Dysfunction of ATG7-dependent autophagy dysregulates the antioxidant response and contributes to oxidative stress-induced biological impairments in human epidermal melanocytes.

Autophagy is a process involving the self-digestion of components that participates in anti-oxidative stress responses and protects cells against oxidative damage. However, the role of autophagy in the anti-oxidative stress responses of melanocytes remains unclear. To investigate the role of autophagy in human epidermal melanocytes, we knocked down and overexpressed ATG7, the critical gene of autophagy, in normal human epidermal melanocytes.
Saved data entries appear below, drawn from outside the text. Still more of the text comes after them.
/-- The candidates of a segment in their order; one of face 0 is skipped. -/
theorem segmentWinner_spec (row : SignRow) (warned : Bool) (v : SegmentView) :
    let closed := row.approach = true ∧ v.state ∈ [.closing, .closed, .reopening] ∧ row.closed ≠ 0
    let avalanche := warned = true ∧ row.avalanche ≠ 0
    let notice := row.approach = true ∧ v.state = .notice ∧ row.notice ≠ 0
    let advisory := 1 ≤ v.grade ∧ row.advisory.getD (v.grade - 1) 0 ≠ 0
    let w := segmentWinner row warned v
    (closed → w = { kind := .closed, face := row.closed, parameter := 0xFFFF, flash := false }) ∧
    (¬ closed → avalanche → w = { kind := .avalanche, face := row.avalanche, parameter := 0xFFFF, flash := true }) ∧
    (¬ closed → ¬ avalanche → notice →
      w = { kind := .notice, face := row.notice, parameter := v.parameter, flash := false }) ∧
    (¬ closed → ¬ avalanche → ¬ notice → advisory →
      w = { kind := .advisory, face := row.advisory.getD (v.grade - 1) 0, parameter := 0xFFFF, flash := false }) ∧
    (¬ closed → ¬ avalanche → ¬ notice → ¬ advisory → w = .blank) := by
  intro closed avalanche notice advisory w
  have first : closedCandidate row v = if closed then
      some { kind := .closed, face := row.closed, parameter := 0xFFFF, flash := false } else none := by
    exact candidate_if (by simp only [closed, List.mem_cons, List.not_mem_nil, or_false, and_assoc]) ..
  have second : avalancheCandidate row warned = if avalanche then
      some { kind := .avalanche, face := row.avalanche, parameter := 0xFFFF, flash := true } else none := by
    exact candidate_if Iff.rfl ..
  have third : noticeCandidate row v = if notice then
      some { kind := .notice, face := row.notice, parameter := v.parameter, flash := false } else none := by
    exact candidate_if (by simp only [notice, and_assoc]) ..
  have fourth : advisoryCandidate row v = if advisory then
      some { kind := .advisory, face := row.advisory.getD (v.grade - 1) 0, parameter := 0xFFFF, flash := false }
      else none := by
    exact candidate_if Iff.rfl ..
  have shape : w = ((closedCandidate row v).orElse fun _ => (avalancheCandidate row warned).orElse fun _ =>
    (noticeCandidate row v).orElse fun _ => advisoryCandidate row v).getD .blank := rfl
  rw [first, second, third, fourth] at shape
  refine ⟨fun a => ?_, fun a b => ?_, fun a b c => ?_, fun a b c d => ?_, fun a b c d => ?_⟩
  · rw [shape, if_pos a]
    rfl
  · rw [shape, if_neg a, if_pos b]
    rfl
  · rw [shape, if_neg a, if_neg b, if_pos c]
    rfl
  · rw [shape, if_neg a, if_neg b, if_neg c, if_pos d]
    rfl
  · rw [shape, if_neg a, if_neg b, if_neg c, if_neg d]
    rfl

/-- The winner of a sign is the one that R155 gives. -/
theorem winnerSays_winner (s : State) (row : SignRow) (r : SignRec) : winnerSays s row r.forced (s.winner row r) := by
  unfold winnerSays State.winner winnerOf
  cases r.forced with
  | some f => exact ⟨fun x h => by cases h; rfl, nofun, nofun⟩
  | none =>
    refine ⟨nofun, fun _ out => ?_, fun _ stands v seen => ?_⟩
    · cases found : s.segmentSeen row.segment with
      | none => rfl
      | some v =>
        obtain ⟨present, -, kept, held⟩ := State.segmentSeen_eq_some.mp found
        rcases out with out | none
        · exact absurd ⟨present, kept⟩ out
        · rw [none] at held
          cases held
    · obtain ⟨present, kept⟩ := stands
      have active : s.active .segments = true := by
        unfold State.reference at present
        split at present
        · assumption
        · cases present
      rw [State.segmentSeen_eq_some.mpr ⟨present, active, kept, seen⟩]
      have spec := segmentWinner_spec row (s.warned row.segment) v
      simp only [warned_iff] at spec
      exact spec

theorem winnerSays_congr {s t : State} (service : SameService s t)
    (notice : .signerSegmentsNotice false ∈ t.handed ↔ .signerSegmentsNotice false ∈ s.handed) (row : SignRow)
    (forced : Option (Byte × Nat)) (w : Winner) : winnerSays t row forced w ↔ winnerSays s row forced w := by
  have reference : t.reference .segments = s.reference .segments := by
    funext g
    rw [State.reference, State.reference, State.active, State.active, State.region, State.region, service.store]
  simp only [winnerSays, service.segmentView, service.pathView, reference, notice]

/-! ### What the building of signs leaves -/

/-- What cycles and lit notices leave of the state. -/
structure SignsKept (s t : State) : Prop where
  service : SameService s t
  time : t.time = s.time
  allocator : t.allocator = s.allocator
  reports : t.reports = s.reports
  sweep : t.publisher.sweep = s.publisher.sweep
  started : t.publisher.started = s.publisher.started
  up : ∀ p, (t.line.port p).up = (s.line.port p).up
  handed : ∀ e ∈ s.handed, e ∈ t.handed
  notice : .signerSegmentsNotice false ∈ t.handed ↔ .signerSegmentsNotice false ∈ s.handed

theorem SignsKept.refl (s : State) : SignsKept s s :=
  ⟨.refl s, rfl, rfl, rfl, rfl, rfl, fun _ => rfl, fun _ h => h, .rfl⟩

theorem SignsKept.trans {s t u : State} (h : SignsKept s t) (k : SignsKept t u) : SignsKept s u :=
  ⟨h.service.trans k.service, k.time.trans h.time, k.allocator.trans h.allocator, k.reports.trans h.reports,
    k.sweep.trans h.sweep, k.started.trans h.started, fun p => (k.up p).trans (h.up p),
    fun e m => k.handed e (h.handed e m), k.notice.trans h.notice⟩

/-- What the events of other signs leave of a sign. -/
structure SignKept (g : Nat) (s t : State) : Prop extends SignsKept s t where
  record : mapGet t.publisher.signs g = mapGet s.publisher.signs g
  hold : ∀ p, g ∈ s.publisher.hold p → g ∈ t.publisher.hold p

theorem SignKept.refl (g : Nat) (s : State) : SignKept g s s := ⟨.refl s, rfl, fun _ h => h⟩

theorem SignKept.trans {g : Nat} {s t u : State} (h : SignKept g s t) (k : SignKept g t u) : SignKept g s u :=
  ⟨h.toSignsKept.trans k.toSignsKept, k.record.trans h.record, fun p m => k.hold p (h.hold p m)⟩

theorem signsKept_withSign (s : State) (g : Nat) (r : SignRec) : SignsKept s (s.withSign g r) :=
  ⟨sameService_withSign s g r, rfl, rfl, rfl, rfl, rfl, fun _ => rfl, fun _ h => h, .rfl⟩

theorem signsKept_withHold (s : State) (p : Port) (l : List Nat) : SignsKept s (s.withHold p l) := by
  cases p <;> exact ⟨sameService_withHold .., rfl, rfl, rfl, rfl, rfl, fun _ => rfl, fun _ h => h, .rfl⟩

theorem signsKept_setOffer (s : State) (row : SignRow) (r : SignRec) : SignsKept s (setOffer s row r).1 := by
  have touched : lineTouched s (setOffer s row r).1 := lineTouched_offer ..
  have leaves : OfferLeaves row.port s (setOffer s row r).1 := offerLeaves_offer rfl s
  have handed := leaves.handed
  refine ⟨sameService_of_offer rfl s, lineTouched_time touched, lineTouched_allocator touched,
    lineTouched_reports touched, by rw [lineTouched_publisher touched], by rw [lineTouched_publisher touched],
    fun p => (lineGrows_offer rfl s p).1, fun e m => ?_, ?_⟩
  · rcases handed with same | more
    · rwa [same]
    · rw [more]
      exact List.mem_append_left _ m
  · rcases handed with same | more
    · rw [same]
    · simp [more]

/-- An attempt leaves what is not of its sign. -/
theorem signKept_attempt (s : State) (g : Nat) (front : Bool) {h : Nat} (other : h ≠ g) :
    SignKept h s (attempt g front s).1 := by
  cases found : s.sign g with
  | none =>
    rw [attempt_of_absent found]
    exact .refl h s
  | some r =>
    cases row : s.signRow g with
    | none =>
      rw [attempt_of_rowless found front row]
      exact .refl h s
    | some row' =>
      have tried := attempted found row front
      have kept : SignsKept s (attempt g front s).1 := by
        rcases answer : (setOffer s row' r).2 with _ | _
        · rw [attempt_of_accepted found row front answer]
          exact (signsKept_setOffer s row' r).trans (signsKept_withSign ..)
        · rw [attempt_of_full found row front answer]
          exact ((signsKept_setOffer s row' r).trans (signsKept_withSign ..)).trans (signsKept_withHold ..)
      refine ⟨kept, tried.others h other, fun p m => ?_⟩
      rcases port_eq_or_opposite row'.port p with rfl | rfl
      · by_cases takes : s.takesAt row'.port
        · rwa [(tried.taken takes).2]
        · rw [(tried.held takes).2.1]
          unfold holdAgain
          split <;> simp [m, other]
      · rwa [tried.holdBeside]

theorem signKept_withSign (s : State) {g h : Nat} (r : SignRec) (other : h ≠ g) : SignKept h s (s.withSign g r) :=
  ⟨signsKept_withSign s g r, State.get_withSign_of_ne s r other, fun p m => by rwa [State.hold_withSign]⟩

theorem signKept_startCycle (s : State) (g : Nat) {h : Nat} (other : h ≠ g) : SignKept h s (startCycle g s) := by
  unfold startCycle
  split
  · exact .refl h s
  · exact (signKept_withSign s _ other).trans (signKept_attempt _ g false other)

theorem signKept_lit (s : State) (g h : Nat) (lit : Bool) : SignKept h s (s.hand (.litNotice g lit)) :=
  ⟨⟨⟨rfl, rfl, rfl, rfl, rfl, by simp [State.hand]⟩, rfl, rfl, rfl, rfl, rfl, fun _ => rfl,
    fun _ m => List.mem_append_left _ m, by simp [State.hand]⟩, rfl, fun _ m => m⟩

theorem signKept_publishSign (wasLit : Nat → Bool) (s : State) (g : Nat) {h : Nat} (other : h ≠ g) :
    SignKept h s (publishSign wasLit g s) := by
  unfold publishSign
  split
  · refine SignKept.trans ?_ (signKept_startCycle _ g other)
    split
    · exact signKept_withSign s _ other
    · exact (signKept_withSign s _ other).trans (signKept_lit ..)
  · exact .refl h s

end Sys2Proof.Machine
end

section
/-!
SUPPORT. The building of the signs: what is read of the Allocator before it, one sign built and published, and all of
them.
-/

namespace Sys2Proof.Machine

/-! ### The indices of a table -/

theorem nodup_mapKeys {α : Type} {m : Map α} (sorted : mapSorted m = true) : (mapKeys m).Nodup := by
  induction m with
  | nil => exact List.nodup_nil
  | cons e m ih =>
    obtain ⟨first, rest⟩ := (mapSorted_cons e.1 e.2 m).mp sorted
    refine List.nodup_cons.mpr ⟨fun mem => ?_, ih rest⟩
    obtain ⟨x, later, same⟩ := List.mem_map.mp mem
    exact absurd same (Nat.ne_of_gt (first x later))

theorem mem_mapKeys {α : Type} {m : Map α} (sorted : mapSorted m = true) {i : Nat} :
    i ∈ mapKeys m ↔ ∃ v, mapGet m i = some v := by
  constructor
  · intro mem
    obtain ⟨e, stored, rfl⟩ := List.mem_map.mp mem
    exact ⟨e.2, mapGet_of_mem sorted stored⟩
  · rintro ⟨v, found⟩
    exact List.mem_map.mpr ⟨_, mem_of_mapGet found, rfl⟩

theorem mapSorted_serviceRows (s : State) (r : Region) : mapSorted (s.serviceRows r) = true := by
  unfold State.serviceRows
  split
  · exact mapSorted_presentRows ..
  · rfl

/-! ### The Allocator's notice of SIGNS, taken before its reading -/

/-- What the Allocator's recomputations leave. -/
structure BesideAllocator (s t : State) : Prop where
  publisher : t.publisher = s.publisher
  store : t.store = s.store
  line : t.line = s.line
  time : t.time = s.time
  handed : ∀ e : Instr, (∀ g l, e ≠ .grantNotice g l) → (∀ k dir, e ≠ .grant k dir) →
    (∀ r n, e ≠ .budgetRegionNotice r n) → (e ∈ t.handed ↔ e ∈ s.handed)

theorem BesideAllocator.refl (s : State) : BesideAllocator s s := ⟨rfl, rfl, rfl, rfl, fun _ _ _ _ => .rfl⟩

theorem BesideAllocator.trans {s t u : State} (h : BesideAllocator s t) (k : BesideAllocator t u) :
    BesideAllocator s u :=
  ⟨k.publisher.trans h.publisher, k.store.trans h.store, k.line.trans h.line, k.time.trans h.time,
    fun e a b c => (k.handed e a b c).trans (h.handed e a b c)⟩

/-- A recomputation over a new record of the Allocator. -/
theorem besideAllocator_recompute (cause : BudgetCause) (s : State) (a : Allocator) :
    BesideAllocator s (recompute cause (s.withAllocator a)) := by
  refine ⟨?_, ?_, ?_, ?_, fun e grantNotice grant _ => mem_recompute grantNotice grant⟩ <;>
    (rw [recompute_eq]; rfl)

theorem besideAllocator_ensureSigns (s : State) : BesideAllocator s (ensureSigns s) := by
  have gone : BesideAllocator s (takeEarly (.budgetRegionNotice .signs false) allocatorSignsGone s) := by
    unfold takeEarly
    split
    · have early : BesideAllocator s (s.withHanded (s.handed.filter fun c => c != .budgetRegionNotice .signs false)) :=
        ⟨rfl, rfl, rfl, rfl, fun e _ _ other => by simp [State.withHanded, other]⟩
      exact early.trans (besideAllocator_recompute .signs _ _)
    · exact .refl s
  unfold ensureSigns
  split
  · refine gone.trans ?_
    unfold allocatorSigns
    split
    · exact .refl _
    · exact besideAllocator_recompute ..
  · exact .refl s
We demonstrated that ATG7-dependent autophagy could affect melanin content of melanocytes by regulating melanogenesis. Moreover, suppression of ATG7-dependent autophagy inhibits proliferation and promotes oxidative stress-induced apoptosis of melanocytes, whereas enhancement of ATG7-dependent autophagy protects melanocytes from oxidative stress-induced apoptosis. Meanwhile, deficiency of ATG7-dependent autophagy results in premature senescence of melanocytes under oxidative stress. Notably, we verified that ATG7-dependent autophagy could alter oxidative stress homeostasis by regulating reactive oxygen species (ROS) production, nuclear factor erythroid 2-related factor 2 (Nrf2) antioxidant pathway, and the activity of several antioxidant enzymes in melanocytes. In conclusion, our study suggested that ATG7-dependent autophagy is indispensable for redox homeostasis and the biological functions of melanocytes, such as melanogenesis, proliferation, apoptosis, and senescence, especially under oxidative stress.